The Paley Center for Media, which has locations in both New York and LA, dedicates itself to the preservation of television and radio history. Inside their vast archives of more than 150,000 television shows, commercials, and radio programs, there are thousands of important and funny programs waiting to be rediscovered by comedy nerds like you and me. Each week, this column will highlight a new gem waiting for you at the Paley Library to quietly laugh at. (Seriously, it’s a library, so keep it down.)

Fake talk shows: Today the TV is lousy with them. In fact, the form has been constructed, deconstructed, and reconstructed so many times that there are some real talk shows, such as Craig Ferguson’s, that have adopted fake talk show components. It makes sense that the genre would be so ripe for parody as it provides a perfect template for comedy. At its center you have a strong figure to lead and guide the show, often to serve as the audience’s point of view. Through the guests you have a steady stream of characters to shuffle through, or big-name celebrity guests, depending on the goal of your fake talk show. Plus, the format of the show doesn’t require a narrative through line, which can make the writing process more like a sketch than a sitcom, but if you want to have one, it’s not difficult to throw one into the mix as well. With so many talk shows on the air these days, both real and fake, let’s take a look back at one of the first fake talk shows to play with the form, create some very real characters, and just generally mess with its audience. I’m talking, of course, about Fernwood 2 Night.

For me, Fernwood 2 Night is one of those shows that I often heard talked about and cited by comedy people I respect but could never find. It has aired sporadically on Nick at Night, but beyond that hasn’t been seen much since airing in 1977. Fernwood starred comedy legends Martin Mull and Fred Willard as the host and co-host respectively of a small-town Ohio talk show. Mull plays Barth Gimble, who was previously working out of Miami, but has run into some undisclosed legal troubles (that he’d prefer not to get into) which may or may not be the reason he’s on a day-to-day contract with his show, forcing him to beg the viewers to call the station on his behalf. Willard plays his sidekick and announcer Jerry Hubbard, a longtime fixture on the station, who makes no bones about the fact that if Barth should be extradited back to Miami he would be more than happy to step in and host. The show is complete with a band, Happy Kyne and His Mirthmakers, though as we get to know Kyne we get to see how incredibly inaccurate his moniker is, and a wide variety of guests who are famous on either a local level or, occasionally, a national level.
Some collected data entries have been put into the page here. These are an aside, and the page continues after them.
/-! ### sf -/

@[simp] theorem State.sf_pending (p : Nat) (f : Fld) (v : Nat) : (s.sf p f v).pending = s.pending := s.setReg_pending _ _
@[simp] theorem State.sf_clock (p : Nat) (f : Fld) (v : Nat) : (s.sf p f v).clock = s.clock := s.setReg_clock _ _
@[simp] theorem State.sf_free (p : Nat) (f : Fld) (v : Nat) : (s.sf p f v).free = s.free := s.setReg_free _ _
@[simp] theorem State.sf_out (p : Nat) (f : Fld) (v : Nat) : (s.sf p f v).out = s.out := s.setReg_out _ _
@[simp] theorem State.sf_tbls (p : Nat) (f : Fld) (v : Nat) : (s.sf p f v).tbls = s.tbls := s.setReg_tbls _ _
@[simp] theorem State.sf_sets (p : Nat) (f : Fld) (v : Nat) : (s.sf p f v).sets = s.sets := s.setReg_sets _ _
@[simp] theorem State.sf_smb (p : Nat) (f : Fld) (v : Nat) : (s.sf p f v).smb = s.smb := s.setReg_smb _ _
@[simp] theorem State.sf_sys (p : Nat) (f : Fld) (v : Nat) : (s.sf p f v).sys = s.sys := s.setReg_sys _ _
@[simp] theorem State.sf_lnd (p : Nat) (f : Fld) (v : Nat) : (s.sf p f v).lnd = s.lnd := s.setReg_lnd _ _
@[simp] theorem State.sf_flt (p : Nat) (f : Fld) (v : Nat) : (s.sf p f v).flt = s.flt := s.setReg_flt _ _
@[simp] theorem State.sf_oas (p : Nat) (f : Fld) (v : Nat) : (s.sf p f v).oas = s.oas := s.setReg_oas _ _
@[simp] theorem State.sf_avs (p : Nat) (f : Fld) (v : Nat) : (s.sf p f v).avs = s.avs := s.setReg_avs _ _
@[simp] theorem State.sf_vlt (p : Nat) (f : Fld) (v : Nat) : (s.sf p f v).vlt = s.vlt := s.setReg_vlt _ _
@[simp] theorem State.sf_host (p : Nat) (f : Fld) (v : Nat) : (s.sf p f v).host = s.host := s.setReg_host _ _
@[simp] theorem State.sf_links (p : Nat) (f : Fld) (v : Nat) : (s.sf p f v).links = s.links := s.setReg_links _ _
@[simp] theorem State.sf_lards (p : Nat) (f : Fld) (v : Nat) : (s.sf p f v).lards = s.lards := s.setReg_lards _ _
@[simp] theorem State.sf_ports (p : Nat) (f : Fld) (v : Nat) : (s.sf p f v).ports = s.ports := s.setReg_ports _ _
@[simp] theorem State.sf_brg (p : Nat) (f : Fld) (v : Nat) : (s.sf p f v).brg = s.brg := s.setReg_brg _ _
@[simp] theorem State.sf_gal (p : Nat) (f : Fld) (v : Nat) : (s.sf p f v).gal = s.gal := s.setReg_gal _ _
@[simp] theorem State.sf_sch (p : Nat) (f : Fld) (v : Nat) : (s.sf p f v).sch = s.sch := s.setReg_sch _ _
@[simp] theorem State.sf_cvn (p : Nat) (f : Fld) (v : Nat) : (s.sf p f v).cvn = s.cvn := s.setReg_cvn _ _
@[simp] theorem State.sf_hlm (p : Nat) (f : Fld) (v : Nat) : (s.sf p f v).hlm = s.hlm := s.setReg_hlm _ _
@[simp] theorem State.sf_erg (p : Nat) (f : Fld) (v : Nat) : (s.sf p f v).erg = s.erg := s.setReg_erg _ _
@[simp] theorem State.sf_mgq (p : Nat) (f : Fld) (v : Nat) : (s.sf p f v).mgq = s.mgq := s.setReg_mgq _ _
@[simp] theorem State.sf_mez (p : Nat) (f : Fld) (v : Nat) : (s.sf p f v).mez = s.mez := s.setReg_mez _ _
@[simp] theorem State.sf_tap (p : Nat) (f : Fld) (v : Nat) : (s.sf p f v).tap = s.tap := s.setReg_tap _ _

/-! ### cnt -/

@[simp] theorem State.cnt_pending (p off n : Nat) : (s.cnt p off n).pending = s.pending := s.setReg_pending _ _
@[simp] theorem State.cnt_clock (p off n : Nat) : (s.cnt p off n).clock = s.clock := s.setReg_clock _ _
@[simp] theorem State.cnt_free (p off n : Nat) : (s.cnt p off n).free = s.free := s.setReg_free _ _
@[simp] theorem State.cnt_out (p off n : Nat) : (s.cnt p off n).out = s.out := s.setReg_out _ _
@[simp] theorem State.cnt_tbls (p off n : Nat) : (s.cnt p off n).tbls = s.tbls := s.setReg_tbls _ _
@[simp] theorem State.cnt_sets (p off n : Nat) : (s.cnt p off n).sets = s.sets := s.setReg_sets _ _
@[simp] theorem State.cnt_smb (p off n : Nat) : (s.cnt p off n).smb = s.smb := s.setReg_smb _ _
@[simp] theorem State.cnt_sys (p off n : Nat) : (s.cnt p off n).sys = s.sys := s.setReg_sys _ _
@[simp] theorem State.cnt_lnd (p off n : Nat) : (s.cnt p off n).lnd = s.lnd := s.setReg_lnd _ _
@[simp] theorem State.cnt_flt (p off n : Nat) : (s.cnt p off n).flt = s.flt := s.setReg_flt _ _
@[simp] theorem State.cnt_oas (p off n : Nat) : (s.cnt p off n).oas = s.oas := s.setReg_oas _ _
@[simp] theorem State.cnt_avs (p off n : Nat) : (s.cnt p off n).avs = s.avs := s.setReg_avs _ _
@[simp] theorem State.cnt_vlt (p off n : Nat) : (s.cnt p off n).vlt = s.vlt := s.setReg_vlt _ _
@[simp] theorem State.cnt_host (p off n : Nat) : (s.cnt p off n).host = s.host := s.setReg_host _ _
@[simp] theorem State.cnt_links (p off n : Nat) : (s.cnt p off n).links = s.links := s.setReg_links _ _
@[simp] theorem State.cnt_lards (p off n : Nat) : (s.cnt p off n).lards = s.lards := s.setReg_lards _ _
@[simp] theorem State.cnt_ports (p off n : Nat) : (s.cnt p off n).ports = s.ports := s.setReg_ports _ _
@[simp] theorem State.cnt_brg (p off n : Nat) : (s.cnt p off n).brg = s.brg := s.setReg_brg _ _
@[simp] theorem State.cnt_gal (p off n : Nat) : (s.cnt p off n).gal = s.gal := s.setReg_gal _ _
@[simp] theorem State.cnt_sch (p off n : Nat) : (s.cnt p off n).sch = s.sch := s.setReg_sch _ _
@[simp] theorem State.cnt_cvn (p off n : Nat) : (s.cnt p off n).cvn = s.cvn := s.setReg_cvn _ _
@[simp] theorem State.cnt_hlm (p off n : Nat) : (s.cnt p off n).hlm = s.hlm := s.setReg_hlm _ _
@[simp] theorem State.cnt_erg (p off n : Nat) : (s.cnt p off n).erg = s.erg := s.setReg_erg _ _
@[simp] theorem State.cnt_mgq (p off n : Nat) : (s.cnt p off n).mgq = s.mgq := s.setReg_mgq _ _
@[simp] theorem State.cnt_mez (p off n : Nat) : (s.cnt p off n).mez = s.mez := s.setReg_mez _ _
@[simp] theorem State.cnt_tap (p off n : Nat) : (s.cnt p off n).tap = s.tap := s.setReg_tap _ _

/-! ### setEnt -/

@[simp] theorem State.setEnt_pending (t : Tbl) (i : Nat) (e : Entry) : (s.setEnt t i e).pending = s.pending := s.with_tbls_pending _
@[simp] theorem State.setEnt_clock (t : Tbl) (i : Nat) (e : Entry) : (s.setEnt t i e).clock = s.clock := s.with_tbls_clock _
@[simp] theorem State.setEnt_free (t : Tbl) (i : Nat) (e : Entry) : (s.setEnt t i e).free = s.free := s.with_tbls_free _
@[simp] theorem State.setEnt_out (t : Tbl) (i : Nat) (e : Entry) : (s.setEnt t i e).out = s.out := s.with_tbls_out _
@[simp] theorem State.setEnt_regs (t : Tbl) (i : Nat) (e : Entry) : (s.setEnt t i e).regs = s.regs := s.with_tbls_regs _
@[simp] theorem State.setEnt_sets (t : Tbl) (i : Nat) (e : Entry) : (s.setEnt t i e).sets = s.sets := s.with_tbls_sets _
@[simp] theorem State.setEnt_smb (t : Tbl) (i : Nat) (e : Entry) : (s.setEnt t i e).smb = s.smb := s.with_tbls_smb _
@[simp] theorem State.setEnt_sys (t : Tbl) (i : Nat) (e : Entry) : (s.setEnt t i e).sys = s.sys := s.with_tbls_sys _
@[simp] theorem State.setEnt_lnd (t : Tbl) (i : Nat) (e : Entry) : (s.setEnt t i e).lnd = s.lnd := s.with_tbls_lnd _
@[simp] theorem State.setEnt_flt (t : Tbl) (i : Nat) (e : Entry) : (s.setEnt t i e).flt = s.flt := s.with_tbls_flt _
@[simp] theorem State.setEnt_oas (t : Tbl) (i : Nat) (e : Entry) : (s.setEnt t i e).oas = s.oas := s.with_tbls_oas _
@[simp] theorem State.setEnt_avs (t : Tbl) (i : Nat) (e : Entry) : (s.setEnt t i e).avs = s.avs := s.with_tbls_avs _
@[simp] theorem State.setEnt_vlt (t : Tbl) (i : Nat) (e : Entry) : (s.setEnt t i e).vlt = s.vlt := s.with_tbls_vlt _
@[simp] theorem State.setEnt_host (t : Tbl) (i : Nat) (e : Entry) : (s.setEnt t i e).host = s.host := s.with_tbls_host _
@[simp] theorem State.setEnt_links (t : Tbl) (i : Nat) (e : Entry) : (s.setEnt t i e).links = s.links := s.with_tbls_links _
@[simp] theorem State.setEnt_lards (t : Tbl) (i : Nat) (e : Entry) : (s.setEnt t i e).lards = s.lards := s.with_tbls_lards _
@[simp] theorem State.setEnt_ports (t : Tbl) (i : Nat) (e : Entry) : (s.setEnt t i e).ports = s.ports := s.with_tbls_ports _
@[simp] theorem State.setEnt_brg (t : Tbl) (i : Nat) (e : Entry) : (s.setEnt t i e).brg = s.brg := s.with_tbls_brg _
@[simp] theorem State.setEnt_gal (t : Tbl) (i : Nat) (e : Entry) : (s.setEnt t i e).gal = s.gal := s.with_tbls_gal _
@[simp] theorem State.setEnt_sch (t : Tbl) (i : Nat) (e : Entry) : (s.setEnt t i e).sch = s.sch := s.with_tbls_sch _
@[simp] theorem State.setEnt_cvn (t : Tbl) (i : Nat) (e : Entry) : (s.setEnt t i e).cvn = s.cvn := s.with_tbls_cvn _
@[simp] theorem State.setEnt_hlm (t : Tbl) (i : Nat) (e : Entry) : (s.setEnt t i e).hlm = s.hlm := s.with_tbls_hlm _
@[simp] theorem State.setEnt_erg (t : Tbl) (i : Nat) (e : Entry) : (s.setEnt t i e).erg = s.erg := s.with_tbls_erg _
@[simp] theorem State.setEnt_mgq (t : Tbl) (i : Nat) (e : Entry) : (s.setEnt t i e).mgq = s.mgq := s.with_tbls_mgq _
@[simp] theorem State.setEnt_mez (t : Tbl) (i : Nat) (e : Entry) : (s.setEnt t i e).mez = s.mez := s.with_tbls_mez _
@[simp] theorem State.setEnt_tap (t : Tbl) (i : Nat) (e : Entry) : (s.setEnt t i e).tap = s.tap := s.with_tbls_tap _
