@[simp] theorem State.devError_pending (s : State) (bit off req : Nat) : (s.devError bit off req).pending = s.pending := SameBut.pending (sameBut_devError s bit off req)
@[simp] theorem State.devError_clock (s : State) (bit off req : Nat) : (s.devError bit off req).clock = s.clock := SameBut.clock (sameBut_devError s bit off req)
@[simp] theorem State.devError_free (s : State) (bit off req : Nat) : (s.devError bit off req).free = s.free := SameBut.free (sameBut_devError s bit off req)
@[simp] theorem State.devError_out (s : State) (bit off req : Nat) : (s.devError bit off req).out = s.out := SameBut.out (sameBut_devError s bit off req)
@[simp] theorem State.devError_sets (s : State) (bit off req : Nat) : (s.devError bit off req).sets = s.sets := SameBut.sets (sameBut_devError s bit off req)
@[simp] theorem State.devError_smb (s : State) (bit off req : Nat) : (s.devError bit off req).smb = s.smb := SameBut.smb (sameBut_devError s bit off req)
@[simp] theorem State.devError_sys (s : State) (bit off req : Nat) : (s.devError bit off req).sys = s.sys := SameBut.sys (sameBut_devError s bit off req)
@[simp] theorem State.devError_lnd (s : State) (bit off req : Nat) : (s.devError bit off req).lnd = s.lnd := SameBut.lnd (sameBut_devError s bit off req)
@[simp] theorem State.devError_avs (s : State) (bit off req : Nat) : (s.devError bit off req).avs = s.avs := SameBut.avs (sameBut_devError s bit off req)
@[simp] theorem State.devError_vlt (s : State) (bit off req : Nat) : (s.devError bit off req).vlt = s.vlt := SameBut.vlt (sameBut_devError s bit off req)
@[simp] theorem State.devError_host (s : State) (bit off req : Nat) : (s.devError bit off req).host = s.host := SameBut.host (sameBut_devError s bit off req)
@[simp] theorem State.devError_links (s : State) (bit off req : Nat) : (s.devError bit off req).links = s.links := SameBut.links (sameBut_devError s bit off req)
@[simp] theorem State.devError_lards (s : State) (bit off req : Nat) : (s.devError bit off req).lards = s.lards := SameBut.lards (sameBut_devError s bit off req)
@[simp] theorem State.devError_ports (s : State) (bit off req : Nat) : (s.devError bit off req).ports = s.ports := SameBut.ports (sameBut_devError s bit off req)
@[simp] theorem State.devError_brg (s : State) (bit off req : Nat) : (s.devError bit off req).brg = s.brg := SameBut.brg (sameBut_devError s bit off req)
@[simp] theorem State.devError_gal (s : State) (bit off req : Nat) : (s.devError bit off req).gal = s.gal := SameBut.gal (sameBut_devError s bit off req)
@[simp] theorem State.devError_sch (s : State) (bit off req : Nat) : (s.devError bit off req).sch = s.sch := SameBut.sch (sameBut_devError s bit off req)
@[simp] theorem State.devError_cvn (s : State) (bit off req : Nat) : (s.devError bit off req).cvn = s.cvn := SameBut.cvn (sameBut_devError s bit off req)
@[simp] theorem State.devError_hlm (s : State) (bit off req : Nat) : (s.devError bit off req).hlm = s.hlm := SameBut.hlm (sameBut_devError s bit off req)
@[simp] theorem State.devError_erg (s : State) (bit off req : Nat) : (s.devError bit off req).erg = s.erg := SameBut.erg (sameBut_devError s bit off req)
@[simp] theorem State.devError_mgq (s : State) (bit off req : Nat) : (s.devError bit off req).mgq = s.mgq := SameBut.mgq (sameBut_devError s bit off req)
@[simp] theorem State.devError_mez (s : State) (bit off req : Nat) : (s.devError bit off req).mez = s.mez := SameBut.mez (sameBut_devError s bit off req)
@[simp] theorem State.devError_tap (s : State) (bit off req : Nat) : (s.devError bit off req).tap = s.tap := SameBut.tap (sameBut_devError s bit off req)

end Sys2Proof.Machine
end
As if being one of the first talk show parodies wasn’t enough, how the show came to be is incredibly unique. Fernwood was created by legendary producer Norman Lear who has such programs under his belt as All in the Family, The Jeffersons, Maude, Sanford and Son, and Good Times, among others, including a show known as Mary Hartman, Mary Hartman. MHMH starred Louise Lasser and was a soap opera parody with a number of ridiculous events occurring to and around the titular character. Making the show even more unique, it truly took its soap opera-ness to heart and aired five episodes a week in syndication, thus generating an insane amount of content: 455 episodes in two seasons. So, in the summertime, rather than show reruns, the producers elected to create a replacement program that operated within the world of MHMH, and thus Fernwood 2 Night was born.

The first episode is really a master class in world building. Not a single opportunity is dropped in terms of showing us just what kind of town Fernwood is. As the show’s opening music is played instead of electronic graphics a light up sign immediately greets us. There’s no brass orchestra to play the theme: in Fernwood it’s very accordion heavy. Barth’s set seems to be designed to resemble a typical 70s living room, completely with TV tray for the guest’s mugs. The show’s first guest, Fernwood’s mayor, played by Dabney Coleman, stops in to give the most disinterested and disingenuous wish of luck to the new show, and perhaps most telling, the show’s main guest is a man who was pulled over in town that afternoon while passing through, named Morton Rose. He’s on the show because he happens to be a Jew, and since most of the folks in Fernwood have never actually met a real life Jew, why not put him on TV? A few townsfolk call in to ask Morton questions such as, “when does Barbara Streisand’s new album come out,” and “why isn’t he wearing his beanie?” Jerry Hubbard doesn’t seem to be that much more sophisticated as he asks Morton “which tribe do you belong to?”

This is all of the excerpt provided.